# [Exercise instructions]
Pull out of the data below the stretch of lines bounded by the one containing "let s := s.wrb (if x = 0 then RED_FEED_A_LOST" and the one containing "r.down x false", both bounds included, unchanged.

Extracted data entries
--------

/-- R404: a stand-down is taken for the next T0, or refused. -/
def redStandDown (s : State) : State :=
  if (s.rd RED_STATUS_ROLE = 1 || s.rd RED_STATUS_ROLE = 2) && pairOk s && s.red.pSends then s.rs fun r => { r with standDown := true }
  else refuse s 0x0D0E

/-- R403: resynchronisation attempts go on. -/
def redResync (s : State) : State :=
  let s := (s.rs fun r => { r with gaveUp := false }).wr RED_RESYNC_ATTEMPTS 0
  if s.rd RED_STATUS_ROLE = 3 && s.rd RED_STATUS_SYNC = 0 && s.rd SEQ_STATUS_STATE ≠ 0 then beginResync s else s

/-- R411. -/
def clrFeed (s : State) : State :=
  s.wrs [(RED_FEED_CNT_A_LOSS, 0), (RED_FEED_CNT_B_LOSS, 0), (RED_FEED_CNT_VAON_LOSS, 0), (RED_FEED_CNT_LAST_GASP, 0)]

/-- R404. -/
def execRedPromote (p : Path) (t : Nat) (s : State) : Host.Outcome State Fault Refusal := done (hostDo (s.at t) p 0x270004 1 redPromote)
/-- R404. -/
def execRedStandDown (p : Path) (t : Nat) (s : State) : Host.Outcome State Fault Refusal := done (hostDo (s.at t) p 0x270004 2 redStandDown)
/-- R403. -/
def execRedResync (p : Path) (t : Nat) (s : State) : Host.Outcome State Fault Refusal := done (hostDo (s.at t) p 0x270004 8 redResync)
/-- R411. -/
def execClrFeed (p : Path) (t : Nat) (s : State) : Host.Outcome State Fault Refusal := done (hostDo (s.at t) p 0x270004 32 clrFeed)

/-- What T0 does to the role (R391, R399, R404): a member that stops sending, a stand-down, a promotion. -/
def roleAtT0 (s : State) : State :=
  if s.red.stop then takeStandby s
  else
    let s := if s.red.standDown then
        (s.rs fun r => { r with standDown := false }).wrs [(RED_STATUS_ROLE, 3), (RED_STATUS_SYNC, 3)] else s
    if s.red.promote && s.rd RED_STATUS_ROLE = 3 then
      let s := report (s.rs fun r => { r with promote := false }) 0x0D0D
      if pairOk s && s.red.pSends then s.wr RED_STATUS_ROLE 2 else becomeLead s
    else s

/-! ### Feeds (R409 to R412) -/

/-- A feed is in warning, a lost feed counted so (R412). -/
def inWarning (s : State) (x : Nat) : Bool :=
  if x = 0 then s.flag RED_FEED_A_WARN || s.flag RED_FEED_A_LOST else s.flag RED_FEED_B_WARN || s.flag RED_FEED_B_LOST


/-- Both feeds are in warning (R412): the marker goes into the NAND journal ahead of the records still waiting; in SLEEP it is only
counted. -/
def lastGasp (s : State) : State :=
  if !(inWarning s 0 && inWarning s 1) || s.red.gasp then s
  else
    let s := s.incSat RED_FEED_CNT_LAST_GASP 255
    let s := s.rs fun r => { r with gasp := true }
    if asleep s || !s.flag JNL_STATUS_NAND_OK then s
    else
      let mark : JnlRec := ⟨s.rd SEQ_LAST_COMMIT_LAST_COMMIT, 5, 0, s.tim.cnt, imageTag s, none, none, none, 0, true, false⟩
      report ({ s with jnl := { s.jnl with nand := mark :: s.jnl.nand } }.incWrap JNL_NAND_PTR_PTR) 0x0D18

/-- R409: a VAON input falls below V_AONL (`low`), or stands above it again. -/
def execVaonLoss (x : Nat) (low : Bool) (t : Nat) (s : State) : Host.Outcome State Fault Refusal :=
  let s := s.at t
  done (
    if 1 < x then s
    else
      let s := s.wrb (if x = 0 then RED_FEED_VAON_A_OK else RED_FEED_VAON_B_OK) (!low)
      if low then report (s.incSat RED_FEED_CNT_VAON_LOSS 255) 0x0D15 x else s)

/-- R410, R412: a main feed enters or leaves warning. -/
def execFeedWarning (x : Nat) (on : Bool) (t : Nat) (s : State) : Host.Outcome State Fault Refusal :=
  let s := s.at t
  done (if 1 < x then s else lastGasp (s.wrb (if x = 0 then RED_FEED_A_WARN else RED_FEED_B_WARN) on))

/-- R411: a main feed becomes lost, or is no longer lost; FEEDSEL falls unless the other feed is lost too. -/
def execFeedLoss (x : Nat) (on : Bool) (t : Nat) (s : State) : Host.Outcome State Fault Refusal :=
  let s := s.at t
  done (
    if 1 < x then s
    else
      let s := s.wrb (if x = 0 then RED_FEED_A_LOST else RED_FEED_B_LOST) on
      if !on then s
      else
        let other := s.flag (if x = 0 then RED_FEED_B_LOST else RED_FEED_A_LOST)
        let s := if other then s else s.wr (if x = 0 then RED_FEED_FEEDSEL_A else RED_FEED_FEEDSEL_B) 0
        let s := (s.incSat (if x = 0 then RED_FEED_CNT_A_LOSS else RED_FEED_CNT_B_LOSS) 255).rs fun r => { r with down := setBit r.down x true }
        lastGasp (report s 0x0D16 x))

/-- R411: a feed has been neither lost nor in warning for t_RET; one that was lost has returned. -/
def execFeedRestored (x t : Nat) (s : State) : Host.Outcome State Fault Refusal :=
  let s := s.at t
  done (
    if 1 < x || inWarning s x then s
    else
      let back := bit s.red.down x
      let s := s.rs fun r => { r with gasp := false, down := setBit r.down x false }
      let s := if asleep s then s else s.wr (if x = 0 then RED_FEED_FEEDSEL_A else RED_FEED_FEEDSEL_B) 1
      if back then report s 0x0D17 x else s)

end Sys2Proof.Machine
end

--------

# [Finished task]
      let s := s.wrb (if x = 0 then RED_FEED_A_LOST else RED_FEED_B_LOST) on
      if !on then s
      else
        let other := s.flag (if x = 0 then RED_FEED_B_LOST else RED_FEED_A_LOST)
        let s := if other then s else s.wr (if x = 0 then RED_FEED_FEEDSEL_A else RED_FEED_FEEDSEL_B) 0
        let s := (s.incSat (if x = 0 then RED_FEED_CNT_A_LOSS else RED_FEED_CNT_B_LOSS) 255).rs fun r => { r with down := setBit r.down x true }
        lastGasp (report s 0x0D16 x))

/-- R411: a feed has been neither lost nor in warning for t_RET; one that was lost has returned. -/
def execFeedRestored (x t : Nat) (s : State) : Host.Outcome State Fault Refusal :=
  let s := s.at t
  done (
    if 1 < x || inWarning s x then s
    else
      let back := bit s.red.down x
      let s := s.rs fun r => { r with gasp := false, down := setBit r.down x false }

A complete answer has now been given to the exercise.